Property leasing is one of the options available to both businesses and natural persons to purchase a property. We talk of residential property leasing when we refer to the purchase of property for residential use, as the main residence.
What is property leasing
This form of contract offers the use of a property by paying periodic installments to the owner, generally a finance company or a bank. Once the installments have been paid in the agreed period, we have the possibility to pay a maxi-installment, established in advance in the contract, to become the full owner of the property. The contract may also include an advance payment (where foreseen), also known as a maxi initial installment.
The main characteristic of the leasing instrument is the detachment between the owner and the user. Until the time of the final redemption, the user does not consolidate the property among his own assets.
Property leasing is therefore a kind of rental contract that allows the “lessee under a finance lease” to use the property by paying a periodic fee and, at the end of the agreed period, to have the opportunity to redeem the property and become the owner. The amount due for redemption must be agreed at the time of contract signature, and is generally calculated as the difference between the amount already paid and the estimated value of the asset on that date.
This popular form of contract, used for years in the automobile market, allows the party using the property to decide, at the end of the agreed period, whether to “return” it or become the owner.
A property leasing operation can take place only through a bank or financial company which becomes the owner of the property chosen by the client. Thereafter, the client undertakes to pay the installments calculated according to an interest rate set out in the contract.
Residential property leasing
Residential property leasing, referred to residential buildings used as the main residence, was introduced by the Italian Stability Law of 2015, offering a series of tax advantages, including a 19% deduction of the installments and related accessory charges, as well as the purchase cost when exercising the final redemption option, as well as a 1.5% reduction of the registration tax. These advantages expired in December 2020, and currently (May 2021) have not been renewed.
Property leasing vs. mortgage
Property leasing is a flexible solution that can be adapted to suit the client’s needs, and this is why it can be used as an alternative to a mortgage, after an appropriate assessment of the pros and cons of both options.
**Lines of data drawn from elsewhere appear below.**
-- ==== Sys2Proof/Machine/Paths.lean ====
section
/-!
DEFINITION. The path tables of the spec as data: for each path its pattern, PATH_ID place, verbs, role, class, value
form and default (Tables 1.8, 2.6, 3.8, 4.6, 5.5, 6.7, 7.8, 8.7, 9.6, 10.3, 11.5, 12.6, 13.6, 14.4, 15.10, 16.8, 17.5,
18.7, 19.6, 20.10, 21.5, 22.3, 23.6, 24.3 and 25.16), and the name lists of R482.
-/
set_option autoImplicit false

namespace Sys2Proof

/-- `pre0`, `pre1`, ... up to `n` names. -/
def numbered (pre : String) (n : Nat) : List String := (List.range n).map (fun k => pre ++ toString k)

/-- The Caliper channels in the order of R219. -/
def chanNames : List String := numbered "cal" 24 ++ numbered "tap" 16
/-- The Ibex pins. -/
def ibxNames : List String := numbered "ibx" 48
/-- The alignments of R208. -/
def alignNames : List String := ["axis", "ref"] ++ numbered "cal" 24
/-- The port modes of Table 12.1. -/
def portModeNames : List String := ["100g", "2x50g", "25g", "4x25g", "10g", "4x10g", "1g", "4x1g", "off"]
/-- The request sources of Table 19.2, by PACE code. -/
def paceNames : List String :=
  ["none"] ++ numbered "cal" 24 ++ numbered "tap" 16 ++ (numbered "ibex" 32).map (· ++ ".tx") ++
  (numbered "ibex" 32).map (· ++ ".rx") ++ (numbered "kid" 8).map (· ++ ".load") ++
  (numbered "kid" 8).map (· ++ ".cap") ++ ["irigb"]
/-- The reference inputs of Table 8.1. -/
def refNames : List String :=
  numbered "gnss" 4 ++ numbered "atom" 2 ++ numbered "synce" 4 ++ numbered "ptp" 4 ++ numbered "lat" 4 ++ numbered "deck" 2
/-- The outputs of R482. -/
def outNames : List String := numbered "clk" 8 ++ numbered "pulse" 4 ++ ["irigb"]
/-- The units of Table 21.1. -/
def unitNames : List String :=
  ["axis"] ++ numbered "port" 4 ++ numbered "grp" 4 ++ ["seal", "lat"] ++ numbered "dk" 2 ++
  ["cal", "ibex", "dma", "store", "host"]
/-- The task inputs of Table 19.5. -/
def taskNames : List String :=
  (numbered "dma" 16).map (· ++ ".start") ++ chanNames.map (· ++ ".gate") ++ numbered "ibex.wake" 8 ++
  numbered "seal.sample" 8 ++ numbered "graze.step" 8 ++ (numbered "dma" 16).map (· ++ ".abort")
/-- The event sources of Table 19.4. -/
def eventNames : List String :=
  (numbered "dma" 16).map (· ++ ".end") ++ (numbered "dma" 16).map (· ++ ".half") ++
  (numbered "dma" 16).map (· ++ ".full") ++ chanNames.map (· ++ ".cmp") ++ (numbered "kid" 8).map (· ++ ".match") ++
  numbered "herd" 4 ++ numbered "sealq" 8 ++ numbered "dk" 2 ++ numbered "pulse" 4 ++
  ["axis.sec", "axis.10ms", "axis.state", "axis.step"] ++ numbered "soft" 10
/-- The islands of Table 3.1. -/
def islandNames : List String :=
  ["steer", "aon", "keep", "p0tx", "p0rx", "p1tx", "p1rx", "p2tx", "p2rx", "p3tx", "p3rx"] ++ numbered "pipe" 16 ++
  ["seal"] ++ numbered "lat" 4 ++ numbered "dk" 2 ++ ["herd", "kid"] ++ numbered "cal" 3 ++
  ["caltap", "ref", "out", "dma", "host", "store0", "store1", "tally", "bus"]
/-- The notice sources of Table 24.1. -/
def sourceNames : List String :=
  ["global", "supply", "boot", "txn", "axis", "wave", "ref", "steer", "out", "cal", "calch"] ++ numbered "port" 4 ++
  ["prong", "seal", "lat", "dk0", "dk1", "ibex", "dma", "evt", "pwr", "bus", "tally", "img", "fault"]
/-- The fault codes of Table 24.2 by bit. -/
def faultNames : List String :=
  ["f120", "f121", "f130", "f131", "f132", "f141", "f142", "f143", "f150", "f160", "f201", "f202", "f203", "f204",
   "f302", "f304", "f311", "f312", "f313", "f314", "f401", "f402", "f510", "f520"]
/-- A differential pair's two ball names. -/
def pairNames (l : List String) : List String := l.flatMap (fun s => [s ++ "_p", s ++ "_n"])
/-- The signals of Table 4.4, in lowercase. -/
def signalNames : List String :=
  pairNames ((List.range 4).flatMap (fun n => (List.range 4).flatMap (fun k =>
    ["p" ++ toString n ++ "tx" ++ toString k, "p" ++ toString n ++ "rx" ++ toString k]))) ++
  pairNames ((List.range 4).flatMap (fun n => ["l" ++ toString n ++ "tx", "l" ++ toString n ++ "rx"])) ++
  ["pcie_perst_n", "pcie_clkreq_n", "mgmt_mdc", "mgmt_mdio"] ++ pairNames ["mgmt_tx", "mgmt_rx", "pcie_refclk"] ++
  numbered "gpps" 4 ++ (numbered "gser" 4).flatMap (fun s => [s ++ "_rx", s ++ "_tx"]) ++
  pairNames (numbered "fref" 2) ++ numbered "apps" 2 ++ numbered "alock" 2 ++ pairNames ["osc_in"] ++
  ["osc_en", "xo32_in"] ++ pairNames (numbered "cal" 24) ++ pairNames (numbered "clkout" 8) ++ numbered "pulse" 4 ++
  numbered "ibx" 48 ++ (numbered "dk" 2).flatMap (fun s => [s ++ "_txd", s ++ "_rxd", s ++ "_de", s ++ "_re_n"]) ++
  ["pmb_scl", "pmb_sda", "pmb_alert_n", "wk_scl", "wk_sda", "wake_n", "reset_n"] ++ numbered "irq_n" 4 ++
  ["con0_txd", "con0_rts_n", "con0_rxd", "con0_cts_n", "hspi_sck", "hspi_cs_n", "hspi_mosi", "hspi_miso", "hspi_rdy",
   "qspi0_sck", "qspi0_cs_n", "qspi0_rst_n"] ++ numbered "qspi0_io" 4 ++
  pairNames (numbered "pcie_tx" 4) ++ pairNames (numbered "pcie_rx" 4) ++ numbered "sds_rcal" 2 ++
  ["tdiode_p", "tdiode_n", "vsense_core", "vsense_vss"] ++ numbered "ft" 4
Let’s have a look at the advantages and disadvantages of each one.
The advantages of property leasing
- It minimizes the initial outlay,
- contractual certainty of the amount to pay at the end of the agreed period,
- no notary fees like those required when taking out a mortgage, and no mortgage registration costs,
- the leasing installments are partially deductible,
- a leased asset cannot be seized,
- the property does not constitute part of the income for as long as the leasing contract is active,
- in the case of temporary difficulties - loss of work in the case of a natural person or lack of orders in the case of a business - it is possible to suspend the payment of the periodic fee (only once and for a maximum of 12 months) without any commissions or additional charges.
The disadvantages of property leasing
- The lease contract is generally for no more than 15 years,
- the installments are generally higher than those of a mortgage or a simple rental contract,
- the leased property cannot be sold,
- the user has all the risks and benefits of the use of the property. For this reason, lease contracts usually include the user’s obligation to take out an insurance policy to cover any damage to the property or third parties.
The advantages of a mortgage
- The funding for purchasing a home can last up to 30 years,
- the property is owned immediately, and so it can be sold, renovated or rented out,
- lower interest rates are applied to mortgage installments than to leasing installments,
- there is no final redemption.
The disadvantages of a mortgage
- Notary expenses have to be paid immediately,
- immediately becoming the owner, home ownership taxes (IMU) have to be paid,
- a down-payment of at least 20% of the value of the property has to be made, as a mortgage can cover no more than 80% of the value. We should also consider that banks tend to fund a lower percentage, so the down-payment required will probably be greater. Furthermore, accessory costs have to be considered,
- the cost of the property appraisal is borne by the client even if the bank refuses to grant the mortgage.